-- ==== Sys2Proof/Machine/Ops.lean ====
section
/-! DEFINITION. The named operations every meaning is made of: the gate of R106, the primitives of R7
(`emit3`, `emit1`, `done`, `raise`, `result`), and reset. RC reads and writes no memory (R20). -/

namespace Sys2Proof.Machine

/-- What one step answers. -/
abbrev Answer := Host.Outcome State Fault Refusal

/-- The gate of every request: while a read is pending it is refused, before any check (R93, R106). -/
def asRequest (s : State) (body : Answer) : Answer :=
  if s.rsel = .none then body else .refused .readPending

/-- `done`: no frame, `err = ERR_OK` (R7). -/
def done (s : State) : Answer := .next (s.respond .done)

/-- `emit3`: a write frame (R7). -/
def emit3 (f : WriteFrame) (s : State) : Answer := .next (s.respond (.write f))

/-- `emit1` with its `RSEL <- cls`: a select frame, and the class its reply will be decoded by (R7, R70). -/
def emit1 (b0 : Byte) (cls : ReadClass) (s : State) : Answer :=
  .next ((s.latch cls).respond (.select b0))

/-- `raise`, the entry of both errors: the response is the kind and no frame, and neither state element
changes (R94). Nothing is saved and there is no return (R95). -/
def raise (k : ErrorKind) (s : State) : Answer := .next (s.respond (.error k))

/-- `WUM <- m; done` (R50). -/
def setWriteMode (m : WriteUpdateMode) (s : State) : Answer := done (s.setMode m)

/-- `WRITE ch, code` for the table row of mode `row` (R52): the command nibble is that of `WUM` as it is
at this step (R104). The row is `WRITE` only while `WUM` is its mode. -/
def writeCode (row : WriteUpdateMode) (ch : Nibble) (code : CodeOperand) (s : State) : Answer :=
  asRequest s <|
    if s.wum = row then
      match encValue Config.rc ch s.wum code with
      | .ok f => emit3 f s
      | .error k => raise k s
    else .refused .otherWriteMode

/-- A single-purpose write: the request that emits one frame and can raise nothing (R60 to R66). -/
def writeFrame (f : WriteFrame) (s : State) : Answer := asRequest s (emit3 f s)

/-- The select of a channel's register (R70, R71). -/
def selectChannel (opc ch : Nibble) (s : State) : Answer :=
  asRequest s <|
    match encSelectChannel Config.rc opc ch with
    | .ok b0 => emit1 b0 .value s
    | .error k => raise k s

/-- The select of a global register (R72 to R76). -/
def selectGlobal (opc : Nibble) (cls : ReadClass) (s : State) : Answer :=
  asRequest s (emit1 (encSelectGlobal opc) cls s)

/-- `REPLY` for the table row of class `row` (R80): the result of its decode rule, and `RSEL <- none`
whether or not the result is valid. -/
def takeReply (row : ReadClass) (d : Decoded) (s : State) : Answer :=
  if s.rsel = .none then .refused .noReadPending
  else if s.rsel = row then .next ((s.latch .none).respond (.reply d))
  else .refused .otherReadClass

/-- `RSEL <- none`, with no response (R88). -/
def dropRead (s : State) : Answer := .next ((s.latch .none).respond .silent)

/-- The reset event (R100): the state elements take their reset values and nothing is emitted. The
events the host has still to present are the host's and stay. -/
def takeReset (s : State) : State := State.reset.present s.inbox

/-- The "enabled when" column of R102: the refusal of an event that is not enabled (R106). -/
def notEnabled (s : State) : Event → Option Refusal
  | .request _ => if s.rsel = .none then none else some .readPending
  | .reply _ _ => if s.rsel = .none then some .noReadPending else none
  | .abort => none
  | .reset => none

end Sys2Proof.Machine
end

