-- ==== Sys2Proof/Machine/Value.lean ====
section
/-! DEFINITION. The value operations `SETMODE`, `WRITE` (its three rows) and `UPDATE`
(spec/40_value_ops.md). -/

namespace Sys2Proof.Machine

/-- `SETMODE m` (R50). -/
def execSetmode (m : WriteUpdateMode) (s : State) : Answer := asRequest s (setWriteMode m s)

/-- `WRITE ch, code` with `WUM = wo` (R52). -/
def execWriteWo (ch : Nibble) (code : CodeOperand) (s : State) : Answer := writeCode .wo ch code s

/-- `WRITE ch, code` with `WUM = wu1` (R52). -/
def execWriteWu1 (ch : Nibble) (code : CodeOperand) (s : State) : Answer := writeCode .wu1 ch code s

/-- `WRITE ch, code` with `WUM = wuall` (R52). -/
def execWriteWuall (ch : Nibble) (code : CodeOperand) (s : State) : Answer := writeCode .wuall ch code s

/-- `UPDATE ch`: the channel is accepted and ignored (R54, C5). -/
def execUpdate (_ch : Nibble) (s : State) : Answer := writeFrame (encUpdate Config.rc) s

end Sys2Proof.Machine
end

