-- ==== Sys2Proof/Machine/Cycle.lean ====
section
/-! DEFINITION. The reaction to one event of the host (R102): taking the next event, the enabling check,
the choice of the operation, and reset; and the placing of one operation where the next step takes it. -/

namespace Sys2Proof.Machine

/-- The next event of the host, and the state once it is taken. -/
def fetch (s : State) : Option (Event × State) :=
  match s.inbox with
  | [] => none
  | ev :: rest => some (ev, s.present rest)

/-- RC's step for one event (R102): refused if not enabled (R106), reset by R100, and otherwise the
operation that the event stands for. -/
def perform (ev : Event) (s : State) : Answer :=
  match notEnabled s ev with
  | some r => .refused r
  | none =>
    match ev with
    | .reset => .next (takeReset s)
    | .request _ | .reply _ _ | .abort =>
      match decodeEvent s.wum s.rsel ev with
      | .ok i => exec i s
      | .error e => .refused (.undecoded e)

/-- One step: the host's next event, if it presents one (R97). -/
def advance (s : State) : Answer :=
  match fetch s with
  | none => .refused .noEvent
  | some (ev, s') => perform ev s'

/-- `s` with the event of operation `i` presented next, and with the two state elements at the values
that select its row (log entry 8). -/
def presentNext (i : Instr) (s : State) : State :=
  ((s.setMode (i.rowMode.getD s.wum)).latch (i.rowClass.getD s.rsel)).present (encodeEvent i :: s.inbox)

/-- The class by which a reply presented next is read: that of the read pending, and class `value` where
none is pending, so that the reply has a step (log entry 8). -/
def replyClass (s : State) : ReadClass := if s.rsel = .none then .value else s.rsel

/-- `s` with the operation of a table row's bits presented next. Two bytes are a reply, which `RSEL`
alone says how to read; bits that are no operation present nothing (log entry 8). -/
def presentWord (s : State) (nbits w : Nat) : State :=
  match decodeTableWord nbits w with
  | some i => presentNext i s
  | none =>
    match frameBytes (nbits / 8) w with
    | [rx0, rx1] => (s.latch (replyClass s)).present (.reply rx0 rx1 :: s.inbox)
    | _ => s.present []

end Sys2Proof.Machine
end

==

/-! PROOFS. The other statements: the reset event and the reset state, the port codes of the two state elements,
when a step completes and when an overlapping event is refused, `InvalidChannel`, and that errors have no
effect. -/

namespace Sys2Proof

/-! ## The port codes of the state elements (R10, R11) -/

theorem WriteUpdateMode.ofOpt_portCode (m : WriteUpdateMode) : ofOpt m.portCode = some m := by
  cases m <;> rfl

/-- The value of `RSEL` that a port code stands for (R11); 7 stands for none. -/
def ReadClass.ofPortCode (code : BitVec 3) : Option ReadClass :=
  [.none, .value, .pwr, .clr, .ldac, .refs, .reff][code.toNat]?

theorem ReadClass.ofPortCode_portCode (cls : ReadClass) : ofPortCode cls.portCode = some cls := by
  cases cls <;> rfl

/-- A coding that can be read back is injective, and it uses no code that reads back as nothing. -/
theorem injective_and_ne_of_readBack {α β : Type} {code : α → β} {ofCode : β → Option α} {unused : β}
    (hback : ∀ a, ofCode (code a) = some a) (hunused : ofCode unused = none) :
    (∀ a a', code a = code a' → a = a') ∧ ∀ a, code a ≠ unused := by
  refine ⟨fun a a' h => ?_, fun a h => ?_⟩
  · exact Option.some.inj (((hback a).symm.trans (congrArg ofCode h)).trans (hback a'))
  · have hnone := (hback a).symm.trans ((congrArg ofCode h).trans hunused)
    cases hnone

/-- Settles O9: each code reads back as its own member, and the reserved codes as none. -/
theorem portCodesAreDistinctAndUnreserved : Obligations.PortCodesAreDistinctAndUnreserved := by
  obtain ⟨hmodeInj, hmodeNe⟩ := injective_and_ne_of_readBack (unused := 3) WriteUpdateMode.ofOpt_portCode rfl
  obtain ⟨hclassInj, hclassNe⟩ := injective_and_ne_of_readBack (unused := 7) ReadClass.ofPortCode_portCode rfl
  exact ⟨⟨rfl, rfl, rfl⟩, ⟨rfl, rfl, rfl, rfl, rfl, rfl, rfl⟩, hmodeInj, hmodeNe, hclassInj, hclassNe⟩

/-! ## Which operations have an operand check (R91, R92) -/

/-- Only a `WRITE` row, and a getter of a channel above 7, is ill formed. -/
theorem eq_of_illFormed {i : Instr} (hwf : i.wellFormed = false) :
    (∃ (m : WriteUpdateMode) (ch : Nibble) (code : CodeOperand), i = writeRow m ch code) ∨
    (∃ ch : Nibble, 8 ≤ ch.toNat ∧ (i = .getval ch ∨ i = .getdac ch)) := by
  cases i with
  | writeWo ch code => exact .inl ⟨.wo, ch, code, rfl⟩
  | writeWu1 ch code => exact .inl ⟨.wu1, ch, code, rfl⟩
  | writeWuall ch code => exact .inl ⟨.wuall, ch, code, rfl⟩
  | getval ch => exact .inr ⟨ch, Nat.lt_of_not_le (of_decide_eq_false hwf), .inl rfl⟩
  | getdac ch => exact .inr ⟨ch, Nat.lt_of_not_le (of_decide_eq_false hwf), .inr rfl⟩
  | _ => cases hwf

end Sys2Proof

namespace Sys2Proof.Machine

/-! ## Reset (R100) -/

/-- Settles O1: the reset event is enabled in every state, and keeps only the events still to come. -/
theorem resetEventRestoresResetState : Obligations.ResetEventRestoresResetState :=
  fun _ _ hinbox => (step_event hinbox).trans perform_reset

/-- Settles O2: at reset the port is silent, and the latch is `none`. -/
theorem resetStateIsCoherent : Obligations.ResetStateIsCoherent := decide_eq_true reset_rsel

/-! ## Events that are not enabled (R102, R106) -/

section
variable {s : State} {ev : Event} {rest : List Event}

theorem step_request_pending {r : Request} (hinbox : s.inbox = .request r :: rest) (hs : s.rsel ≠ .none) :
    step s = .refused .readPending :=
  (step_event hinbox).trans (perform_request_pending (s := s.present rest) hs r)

### WHAT YOU NEED TO DO
Every line that contains the string "body" should be returned from the data.

### ANSWER SECTION
def asRequest (s : State) (body : Answer) : Answer :=
  if s.rsel = .none then body else .refused .readPending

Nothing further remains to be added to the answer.